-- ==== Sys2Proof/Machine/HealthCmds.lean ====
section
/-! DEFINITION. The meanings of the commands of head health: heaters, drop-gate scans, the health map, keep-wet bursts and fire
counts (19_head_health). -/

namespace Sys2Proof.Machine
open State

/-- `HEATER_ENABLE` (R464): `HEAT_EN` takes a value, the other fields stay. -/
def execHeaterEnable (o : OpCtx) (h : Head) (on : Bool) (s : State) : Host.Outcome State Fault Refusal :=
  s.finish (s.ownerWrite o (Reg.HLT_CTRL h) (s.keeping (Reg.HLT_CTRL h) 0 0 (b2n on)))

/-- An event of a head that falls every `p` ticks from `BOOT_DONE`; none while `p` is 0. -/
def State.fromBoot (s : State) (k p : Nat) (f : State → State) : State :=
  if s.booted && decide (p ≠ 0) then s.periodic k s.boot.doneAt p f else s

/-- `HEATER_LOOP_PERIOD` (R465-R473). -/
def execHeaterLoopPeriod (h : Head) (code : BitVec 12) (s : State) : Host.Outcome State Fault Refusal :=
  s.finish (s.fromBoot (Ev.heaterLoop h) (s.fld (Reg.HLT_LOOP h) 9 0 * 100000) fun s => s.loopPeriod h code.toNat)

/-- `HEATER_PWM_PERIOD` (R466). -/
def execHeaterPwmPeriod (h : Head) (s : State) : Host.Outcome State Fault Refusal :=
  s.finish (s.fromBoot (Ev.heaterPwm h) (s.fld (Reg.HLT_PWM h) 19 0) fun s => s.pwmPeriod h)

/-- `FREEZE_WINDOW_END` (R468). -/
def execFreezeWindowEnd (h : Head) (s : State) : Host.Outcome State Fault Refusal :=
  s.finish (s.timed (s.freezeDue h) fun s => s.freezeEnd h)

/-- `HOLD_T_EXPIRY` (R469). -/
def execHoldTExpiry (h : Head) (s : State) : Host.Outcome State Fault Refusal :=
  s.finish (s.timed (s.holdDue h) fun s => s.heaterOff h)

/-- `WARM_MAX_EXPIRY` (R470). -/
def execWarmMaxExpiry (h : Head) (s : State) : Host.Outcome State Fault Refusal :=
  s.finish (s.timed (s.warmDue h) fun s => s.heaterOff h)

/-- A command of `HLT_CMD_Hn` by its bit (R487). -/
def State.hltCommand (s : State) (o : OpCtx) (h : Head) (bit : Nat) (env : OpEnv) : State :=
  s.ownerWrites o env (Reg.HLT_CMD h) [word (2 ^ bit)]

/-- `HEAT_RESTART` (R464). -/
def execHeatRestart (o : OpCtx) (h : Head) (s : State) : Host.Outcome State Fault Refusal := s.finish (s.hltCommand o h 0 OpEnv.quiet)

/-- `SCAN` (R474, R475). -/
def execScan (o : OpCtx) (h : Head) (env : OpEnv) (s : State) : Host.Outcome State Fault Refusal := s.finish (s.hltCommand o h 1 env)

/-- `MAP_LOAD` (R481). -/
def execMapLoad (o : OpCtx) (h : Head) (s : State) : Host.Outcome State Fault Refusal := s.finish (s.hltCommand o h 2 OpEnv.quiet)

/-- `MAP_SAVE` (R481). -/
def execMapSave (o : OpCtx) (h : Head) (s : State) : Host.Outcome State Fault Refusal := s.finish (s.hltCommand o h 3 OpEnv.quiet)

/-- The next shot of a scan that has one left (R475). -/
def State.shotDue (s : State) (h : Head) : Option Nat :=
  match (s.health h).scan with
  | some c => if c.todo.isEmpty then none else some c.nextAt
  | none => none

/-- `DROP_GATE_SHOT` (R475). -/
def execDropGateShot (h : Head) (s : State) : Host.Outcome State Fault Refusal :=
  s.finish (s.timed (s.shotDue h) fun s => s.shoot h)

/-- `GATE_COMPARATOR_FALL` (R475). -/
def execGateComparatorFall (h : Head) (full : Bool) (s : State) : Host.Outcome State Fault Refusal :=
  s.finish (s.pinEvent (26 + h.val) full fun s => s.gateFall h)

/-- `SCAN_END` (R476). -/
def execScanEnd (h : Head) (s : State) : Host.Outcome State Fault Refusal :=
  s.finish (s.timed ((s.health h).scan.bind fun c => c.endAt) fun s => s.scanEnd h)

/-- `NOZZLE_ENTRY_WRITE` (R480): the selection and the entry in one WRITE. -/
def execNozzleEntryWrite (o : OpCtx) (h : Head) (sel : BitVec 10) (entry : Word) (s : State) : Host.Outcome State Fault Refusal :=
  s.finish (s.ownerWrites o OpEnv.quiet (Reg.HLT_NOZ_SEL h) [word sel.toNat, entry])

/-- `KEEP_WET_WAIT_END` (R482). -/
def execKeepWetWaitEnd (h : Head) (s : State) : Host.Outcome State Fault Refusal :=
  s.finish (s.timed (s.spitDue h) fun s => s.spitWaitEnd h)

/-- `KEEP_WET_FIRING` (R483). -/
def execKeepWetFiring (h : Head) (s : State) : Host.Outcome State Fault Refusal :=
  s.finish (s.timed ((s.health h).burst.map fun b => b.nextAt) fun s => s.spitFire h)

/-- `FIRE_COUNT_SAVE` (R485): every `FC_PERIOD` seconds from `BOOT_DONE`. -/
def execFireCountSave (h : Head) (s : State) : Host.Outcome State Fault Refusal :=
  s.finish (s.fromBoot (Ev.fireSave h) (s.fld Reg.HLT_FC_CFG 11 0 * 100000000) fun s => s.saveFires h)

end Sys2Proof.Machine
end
_ _ _ _ _ _ _
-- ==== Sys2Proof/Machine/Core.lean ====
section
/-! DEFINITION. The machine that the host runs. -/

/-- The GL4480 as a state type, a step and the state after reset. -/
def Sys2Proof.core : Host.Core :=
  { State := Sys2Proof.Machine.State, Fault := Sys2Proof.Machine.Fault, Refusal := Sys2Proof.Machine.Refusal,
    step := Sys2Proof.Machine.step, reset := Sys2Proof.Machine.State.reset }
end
_ _ _ _ _ _ _
Problem to solve: Within the listing above, find every line containing the string "ownerWrites" and return it.

Response area:
  s.ownerWrites o env (Reg.HLT_CMD h) [word (2 ^ bit)]
  s.finish (s.ownerWrites o OpEnv.quiet (Reg.HLT_NOZ_SEL h) [word sel.toNat, entry])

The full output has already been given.